PSMC+ enables a user to provided a map of varying coalescence rates across the genome. The local coalescent rate may change either do to selection or mutation rate variation. The map that PSMC+ requires is bed file where the 1st column is chrom, 2nd column is start position, 3rd column is end position, 4th column is the rate between the start and end (2nd and 3rd column, respectively). The rate is given in units of the mean, e.g. if your mutation rate looks like this:
chr1 0 100 1e-08
chr1 100 200 1e-08
chr1 200 300 2e-08
chr1 300 400 0.5e-08
chr1 400 500 1e-08
Then you should give PSMC+ the following (divide the fourth column by its mean, adjusting for length of starts and stops):
chr1 0 100 1
chr1 100 200 1
chr1 200 300 2
chr1 300 400 0.5
chr1 400 500 1
You can feed this to PSMC+ with the -in_M
argument:
python /path/to/installation/PSMCplus/PSMCplus.py -in <infiles> -in_M <rate_maps> -D <D> -b <b> -its <its> -o <outprefix> | tee <logfile>
where <rate_maps>
is a string or list of strings that corresponds directly to the input mhs files in <infiles>
. As a particular example if you have input files /data/chr1.mhs /data/chr2.mhs /data/chr3.mhs
and rate files /data/chr1_ratemap.bed /data/chr2_ratemap.bed /data/chr3_ratemap.bed
you would do:
python /path/to/installation/PSMCplus/PSMCplus.py -in /data/chr1.mhs /data/chr2.mhs /data/chr3.mhs -in_M /data/chr1_ratemap.bed /data/chr2_ratemap.bed /data/chr3_ratemap.bed -D <D> -b <b> -its <its> -o <outprefix> | tee <logfile>
If there is a large discrepancy between the mhs and corresponding rate file, you will get an error. The functionality is exactly the same for the decoding. See the Tutorial for more information and a particular example.
Incoming...
We use PSMC+ with the following versions of each package:
python 3.10.5
numba 0.55.2
joblib 1.1.0
matplotlib 3.5.2
pandas 1.4.3
psutil 5.9.1
scipy 1.8.1
If your installation attempt fails, please try with versions listed above.

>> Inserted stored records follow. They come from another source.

-- ==== Sys2Proof/Machine/Bridge.lean ====
section
/-! DEFINITION. The bridge of the two Ethernet ports: received frames, pass-through, the transparent clock and transmission (R26, R318, R332
to R337, R339, R355). -/

namespace Sys2Proof.Machine

/-! Parsing of frames. -/

/-- The frame carries an 802.1Q tag. -/
def fTagged (f : Bytes) : Bool := beAt f 12 2 == 0x8100
/-- The tag's priority. -/
def fPcp (f : Bytes) : Nat := beAt f 14 2 / 8192
/-- The tag's VID. -/
def fVid (f : Bytes) : Nat := beAt f 14 2 % 4096
/-- The octets before the EtherType's payload. -/
def fHead (f : Bytes) : Nat := if fTagged f then 18 else 14
/-- The EtherType behind at most one tag. -/
def fType (f : Bytes) : Nat := beAt f (fHead f - 2) 2
/-- The frame carries a second tag (R332). -/
def fDouble (f : Bytes) : Bool := fTagged f && (fType f == 0x8100 || fType f == 0x88A8)
/-- The destination address, first octet in bits [7:0]. -/
def fDst (f : Bytes) : Nat := leAt f 0 6

/-- A UDP datagram in the frame: offset of the UDP header, where the IP header has no options and no fragment. -/
def fUdp (f : Bytes) : Option Nat :=
  let h := fHead f
  if fType f = 0x0800 ∧ byteAt f h = 0x45 ∧ byteAt f (h + 9) = 17 ∧ beAt f (h + 6) 2 % 16384 = 0 then some (h + 20)
  else if fType f = 0x86DD ∧ byteAt f (h + 6) = 17 then some (h + 40)
  else none

/-- The offset of a PTP message in the frame (R314). -/
def fPtp (f : Bytes) : Option Nat :=
  if fType f = 0x88F7 then some (fHead f)
  else match fUdp f with
    | some u => if beAt f (u + 2) 2 = 319 ∨ beAt f (u + 2) 2 = 320 then some (u + 8) else none
    | none => none

/-- The IP destination of a UDP datagram takes LCP messages: the unit's own address, or the chain's for DST 63 (R339). -/
def State.lcpIp (s : State) (f : Bytes) (u : Nat) : Bool :=
  let all := byteAt f (u + 10) == 63
  if fType f = 0x0800 then
    let d := (f.drop (u - 4)).take 4
    d == leBytes 4 (s.rd 0 CHN_IPV4) || all && d == [239, 76, 89, 78]
  else
    let d := (f.drop (u - 16)).take 16
    d == s.chnIp6 || all && d == [0xFF, 0x02] ++ zeros 12 ++ [0x4C, 0x59]

/-- The offset of an LCP message in the frame (R339). -/
def State.fLcp (s : State) (f : Bytes) : Option Nat :=
  if fType f = 0x88B5 then some (fHead f)
  else match fUdp f with
    | some u => if beAt f (u + 2) 2 = s.rd 0 CHN_LCP_CTRL_UDP_PORT ∧ s.lcpIp f u then some (u + 8) else none
    | none => none

/-- A non-zero UDP checksum that fails (R339). -/
def udpBad (f : Bytes) (u : Nat) : Bool :=
  let len := beAt f (u + 4) 2
  let src := if fType f = 0x0800 then (f.drop (u - 8)).take 8 else (f.drop (u - 32)).take 32
  beAt f (u + 6) 2 != 0 && fold16 (onesSum src + 17 + len + onesSum ((f.drop u).take len)) != 0

/-- A VLAN register matches the frame (R333). -/
def vlanMatch (tagged : Bool) (vid : Nat) (f : Bytes) : Bool :=
  if tagged then fTagged f && fVid f == vid else !fTagged f || fVid f == 0

/-- A MAC address from its octets. -/
def macOf (l : Bytes) : Nat := leNat l

/-- The PTP peer-delay address (R314). -/
def ptpPeer : Nat := macOf [0x01, 0x80, 0xC2, 0x00, 0x00, 0x0E]

/-- The peer-delay addresses of the three transports (R314, R318): that of layer 2, 224.0.0.107 and FF02::6B. -/
def ptpPeers : List Nat := [ptpPeer, macOf [0x01, 0x00, 0x5E, 0x00, 0x00, 0x6B], macOf [0x33, 0x33, 0x00, 0x00, 0x00, 0x6B]]

/-- The PTP destination addresses of R314, as MAC addresses. -/
def ptpDsts : List Nat :=
  [macOf [0x01, 0x1B, 0x19, 0, 0, 0], ptpPeer, macOf [0x01, 0x00, 0x5E, 0x00, 0x01, 0x81], macOf [0x01, 0x00, 0x5E, 0x00, 0x00, 0x6B],
   macOf [0x33, 0x33, 0x00, 0x00, 0x01, 0x81], macOf [0x33, 0x33, 0x00, 0x00, 0x00, 0x6B]]

/-- The group addresses of R333 beside those of PTP: broadcast, the IPv6 addresses of CHN_IPV6 and the chain multicast address. -/
def State.groupDsts (s : State) : List Nat :=
  [macOf [0xFF, 0xFF, 0xFF, 0xFF, 0xFF, 0xFF], macOf ([0x33, 0x33, 0xFF] ++ s.chnIp6.drop 13), macOf [0x33, 0x33, 0, 0, 0, 1],
   macOf [0x03, 0x4C, 0x59, 0x4E, 0, 0]]

/-- An LCP message is bad (R339): CRC, VERSION, LEN, REPLY set, OP NOTIFY, or a DST of another unit. -/
def State.lcpBad (s : State) (m : Bytes) : Bool :=
  let len := leAt m 8 2
  decide (m.length < 16 + len) || crc32c (m.take (12 + len)) != leAt m (12 + len) 4 || byteAt m 0 != 1 || byteAt m 5 % 2 == 1 ||
    byteAt m 1 == 0x30 || (byteAt m 2 != s.rd 0 CHN_ADDR_ADDR && byteAt m 2 != 63)

/-- Where a frame goes (R333, R334): to the internal port, to the other line port. -/
def State.route (s : State) (p : Nat) (f : Bytes) : Bool × Bool :=
  let own := vlanMatch (s.is p ETH_VLAN_TAGGED) (s.rd p ETH_VLAN_VID) f
  let ownPtp := vlanMatch (s.is 0 TIM_VLAN_TAGGED) (s.rd 0 TIM_VLAN_VID) f
  let lcp63 := match s.fLcp f with
    | some o => byteAt f (o + 2) == 63
    | none => false
  if fDouble f then (false, true)
  else if (fPtp f).isSome then
    if ptpPeers.contains (fDst f) then (ownPtp, false)
    else if fDst f = s.id.mac then (ownPtp, !ownPtp)
    else (ownPtp && ptpDsts.contains (fDst f), true)
  else if !own then (false, true)
  else if fDst f = s.id.mac then (true, false)
  else if lcp63 then (true, false)
  else if s.groupDsts.contains (fDst f) then (true, true)
  else (false, true)

/-! The transparent clock (R318). -/

/-- Bytes replaced at an offset. -/
def patch (f : Bytes) (o : Nat) (b : Bytes) : Bytes := f.take o ++ b ++ f.drop (o + b.length)

/-- A change of a UDP payload at offset `o`, with the checksum handled as IEEE 1588 lays down: zero over IPv4, compensated in the two
trailing octets over IPv6. -/
def patchUdp (f : Bytes) (o : Nat) (b : Bytes) : Bytes :=
  let g := patch f o b
  match fUdp f with
  | none => g
  | some u =>
    if fType f = 0x0800 then patch g (u + 6) [0, 0]
    else
      let e := u + beAt f (u + 4) 2 - 2
      let old := onesSum ((f.drop o).take b.length) + beAt f e 2
      let new := onesSum b
      patch g e (beBytes 2 (65535 - fold16 (old + (65535 * 8 - new % (65535 * 8)))))

/-- The number of the primary domain: under PROFILE 1 it is 0 (R314). -/
def State.primary (s : State) : Nat := if s.is 0 TIM_CTRL_PROFILE then 0 else s.rd 0 TIM_DOMAIN_PRI

/-- The receive stamp of a frame that came in at port `p` at TB0 `rx`, at the MDI reference plane, in 2⁻¹⁶ ns (R316). -/
def State.rxPlane (s : State) (p : Nat) (rx : Nat) : Int := rx * 65536 + sInt 16 (s.rd 0 (TIM_PORT_LAT_RX p)) * 8192

/-- The transmit stamp of a message sent now, at the MDI reference plane, in 2⁻¹⁶ ns (R316). -/
def State.txStamp (s : State) (p : Nat) : Int := s.tim.tb0 * 65536 + sInt 16 (s.rd 0 (TIM_PORT_LAT_TX p)) * 8192

/-- The residence time from the receive stamp at port `ip` to the transmit stamp at port `p`, in 2⁻¹⁶ ns, with the rate ratio of the frame's
domain (R316, R318). -/
def State.residence (s : State) (p ip rx dom : Nat) : Int :=
  let d := s.txStamp p - s.rxPlane ip rx
  let r := if dom = s.primary then s.rdS 0 (TIM_TB_RATE 1) else if dom = s.rd 0 TIM_DOMAIN_SEC then s.rdS 0 (TIM_TB_RATE 2) else 0
  roundShr (d * (2 ^ 40 + r)) 40

/-- A passing PTP frame leaves by port `p`: its correction, and what a later Follow_Up needs (R318). -/
def State.ptpCorrect (s : State) (p ip rx : Nat) (f : Bytes) : Bytes × State :=
  match fPtp f with
  | none => (f, s)
  | some o =>
    if !s.is 0 TIM_CTRL_TC_EN then (f, s) else
    let ty := byteAt f o % 16
    let two := (byteAt f (o + 6)).testBit 1
    let dom := byteAt f (o + 4)
    let src := beAt f (o + 20) 10
    let seq := beAt f (o + 30) 2
    let res := s.residence p ip rx dom
    let p2p := s.is 0 TIM_CTRL_DELAY || s.is 0 TIM_CTRL_PROFILE
    let link : Int := if ty = 0 ∧ p2p then (s.rd 0 (TIM_PORT_PDELAY ip) * 65536 : Nat) else 0
    let corr := sInt 64 (beAt f (o + 8) 8)
    let put (c : Int) (s : State) := (patchUdp f (o + 8) (beBytes 8 (uNat 64 (corr + c))), s.addWrap 0 (TIM_PORT_TC_FRAMES p) 1)
    if ty = 0 ∧ two then
      let w : PtpWait := ⟨9, ip, dom, src, seq, res + link, 0, 0⟩
      (f, { s with tim := { s.tim with waits := s.tim.waits ++ [w] } })
    else if ty = 0 then put (res + link) s
    else if ty = 1 ∨ ty = 2 then put res s
    else if ty = 8 then
      match s.tim.waits.find? fun w => w.kind == 9 && w.srcId == src && w.seq == seq && w.domain == dom with
      | some w =>
        let s := { s with tim := { s.tim with waits := s.tim.waits.erase w } }
        let (f', s) := put w.corr s
        if s.is 0 TIM_CTRL_PROFILE then
          let (v, s) := s.fresh
          (patchUdp f' (o + 54) (beBytes 4 v), s)
        else (f', s)
      | none => (f, s)
    else (f, s)

/-! Transmission (R336, R337). -/

/-- The port serves its highest non-empty queue at a frame boundary (R337). -/
def State.transmit (s : State) (p : Nat) : State :=
  match s.topQueue p with
  | none => s
  | some q =>
    match s.txq p q with
    | [] => s
    | f :: l =>
      let s := s.setTxq p q l
      let (b, s) := match f.ptp with
        | some (ip, rx) => s.ptpCorrect p ip rx f.bytes
        | none => (f.bytes, s)
      let s := s.leave p b
      let s := if f.pass then s.addWrap p ETH_PASS_FRAMES 1 else s
      s.fwDrain s.net.fwWait.length

/-- The frame that a port serves next would not end before a launch (R325, R337). -/
def State.nextBlocked (s : State) (p : Nat) : Bool :=
  match s.topQueue p with
  | some q => (s.txq p q).head?.any fun f => s.launchBlocks p f.bytes.length
  | none => false

/-- TRANSMIT: a port whose link is up and whose next frame ends before any launch (R325, R337). -/
def execTransmit (p : EthPort) (s : State) : Answer :=
  whenEv s (s.locked p .eth && s.is p ETH_STATUS_LINK && !s.nextBlocked p) fun s => s.transmit p

/-! Reception (R332, R334, R336). -/

/-- The transmit queue of a passing frame (R337). -/
def State.passQueue (s : State) (p : Nat) (f : Bytes) : Nat :=
  if (fPtp f).isSome then 7 else if fTagged f then fPcp f else s.rd p ETH_PASS_Q

/-- The conditions of R336 under which a frame starts on the egress port before it has been received whole. -/
def State.cutThrough (s : State) (p o : Nat) (q : Nat) : Bool :=
  ((List.range 8).all fun k => decide (k < q) || (s.txq o k).isEmpty) && !s.portHeld o &&
    (s.rd p ETH_STATUS_SPEED == 0 || s.rd o ETH_STATUS_SPEED == 1) && s.is o ETH_STATUS_LINK

/-- A frame passes to the other line port; one that finds its queue at the limit is dropped, and counted unless it is a
PTP frame (R337; log 233). -/
def State.passOn (s : State) (p o : Nat) (f : Bytes) : State :=
  let q := s.passQueue o f
  if !s.is o ETH_STATUS_LINK then s
  else if s.txRoom o q f.length then
    s.txPut o q ⟨f, true, if (fPtp f).isSome then some (p, s.tim.tb0) else none⟩
  else if (fPtp f).isSome then s
  else (s.addSat o ETH_PASS_DROP 1).setF o ETH_ERR_PASS_DROP

/-- A frame found too long or with a bad FCS: where its egress has started it ends with its FCS inverted (R336, R355). -/
def State.stomp (s : State) (p o : Nat) (f : Bytes) : State :=
  let (_, other) := s.route p f
  let b := f.take (f.length - 4)
  if other && s.cutThrough p o (s.passQueue o f) then
    let s := { s with net := { s.net with lastOut := smSet [] o (b ++ (leBytes 4 (crcOf crc32Kind b)).map (~~~ ·)) s.net.lastOut } }
    ((s.addWrap o ETH_TX_FRAMES 1).addSat o ETH_PASS_STOMP 1).setF o ETH_ERR_STOMP
  else s

/-- A frame arrives on port `p`, from its destination address to its FCS (R332, R334, R339). What is handed to the internal port is the
operand of the command that carries it out (log 27); here it is checked. -/
def State.frameIn (s : State) (p : Nat) (f : Bytes) : State :=
  let o := 1 - p
  if f.length < 64 then (s.addSat p ETH_RX_LEN_ERR 1).setF p ETH_ERR_LEN
  else if 9216 < f.length then ((s.addSat p ETH_RX_LEN_ERR 1).setF p ETH_ERR_LEN).stomp p o f
  else
    let b := f.take (f.length - 4)
    if leAt f (f.length - 4) 4 ≠ crcOf crc32Kind b then ((s.addSat p ETH_RX_FCS_ERR 1).setF p ETH_ERR_FCS).stomp p o f
    else
      let s := s.addWrap p ETH_RX_FRAMES 1
      if fType b = 0x8808 then s.addSat p ETH_RX_MACCTRL 1
      else
        let (toI, toO) := s.route p b
        let s := if toO then s.passOn p o b else s
        match toI, s.fLcp b with
        | true, some m =>
          let drop := match fUdp b with
            | some u => udpBad b u
            | none => false
          if !drop && s.lcpBad (b.drop m) then (s.addSat 0 CHN_LCP_BAD 1).setF 0 CHN_ERR_LCP_BAD else s
        | _, _ => s

/-- FRAME_RECEIVE: on a port whose link is up (R332, R334). -/
def execFrameReceive (p : EthPort) (frame : Bytes) (s : State) : Answer :=
  whenEv s (s.locked p .eth && s.is p ETH_STATUS_LINK) fun s => s.frameIn p frame

/-! ARP and NDP (R333). -/

/-- The answer to an ARP request for CHN_IPV4. -/
def State.arpReply (s : State) (p : Nat) (mac : Nat) (ip : Nat) : State :=
  let q := s.rd 0 CHN_LCP_CTRL_QUEUE
  s.fwSend p q (ethHead mac s.id.mac (s.ownTag p q) 0x0806 ++ [0, 1, 8, 0, 6, 4, 0, 2] ++ macBytes s.id.mac ++ leBytes 4 (s.rd 0 CHN_IPV4) ++
    macBytes mac ++ leBytes 4 ip)

/-- ARP: a request for CHN_IPV4 is answered; addresses are numbers with their first octet in [7:0] (R333). -/
def execArp (p : EthPort) (senderMac : BitVec 48) (senderIp targetIp : BitVec 32) (s : State) : Answer :=
  whenEv s (s.locked 0 .aux && s.is p ETH_STATUS_LINK && targetIp.toNat == s.rd 0 CHN_IPV4) fun s => s.arpReply p senderMac.toNat senderIp.toNat

/-- The neighbour advertisement for CHN_IPV6: solicited and override set, the target's link-layer address as its option. -/
def State.ndpReply (s : State) (p : Nat) (mac : Nat) (ip : Bytes) : State :=
  let q := s.rd 0 CHN_LCP_CTRL_QUEUE
  let me := s.chnIp6
  let body : Bytes := [0x60, 0, 0, 0] ++ me ++ [2, 1] ++ macBytes s.id.mac
  let c := fold16 (onesSum (me ++ ip) + 58 + 32 + onesSum ([136, 0, 0, 0] ++ body))
  s.fwSend p q (ethHead mac s.id.mac (s.ownTag p q) 0x86DD ++ [0x60, 0, 0, 0, 0, 32, 58, 255] ++ me ++ ip ++ [136, 0] ++ beBytes 2 c ++ body)

/-- NDP: a solicitation for CHN_IPV6 is answered (R333). -/
def execNdp (p : EthPort) (senderMac : BitVec 48) (senderIp targetIp : BitVec 128) (s : State) : Answer :=
  whenEv s (s.locked 0 .aux && s.is p ETH_STATUS_LINK && targetIp.toNat == leNat s.chnIp6) fun s => s.ndpReply p senderMac.toNat (leBytes 16 senderIp.toNat)

end Sys2Proof.Machine
end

In the above commands you will of course need to change the /path/to/installation/
path. For a particular example, if I am in my home directory (/home/trevor
) and do git clone https://github.com/trevorcousins/PSMCplus.git
, then the code is ready to run at /home/trevor/PSMCplus/PSMCplus.py
.
If your heterozygosity is very high (e.g. theta>0.01
), the default binsize of 100 will not be appropriate and you'll get an error. Instead, reduce the binsize such that there being more than ~3 heterozygotes per bin is rare. E.g. if theta=0.05 then we expect a heterozygous position every 20 base pairs on average, so a suitable bin size is 5 or 10 (add -b 5
or -b 10
to your command line). See here
If you are still having problems, please submit a new issue.
If you use PSMC+, please cite the following paper:
- Cousins, T., Tabin, D., Patterson, N., Reich, D. and Durvasula, A., 2024. Accurate inference of population history in the presence of background selection. bioRxiv, pp.2024-01.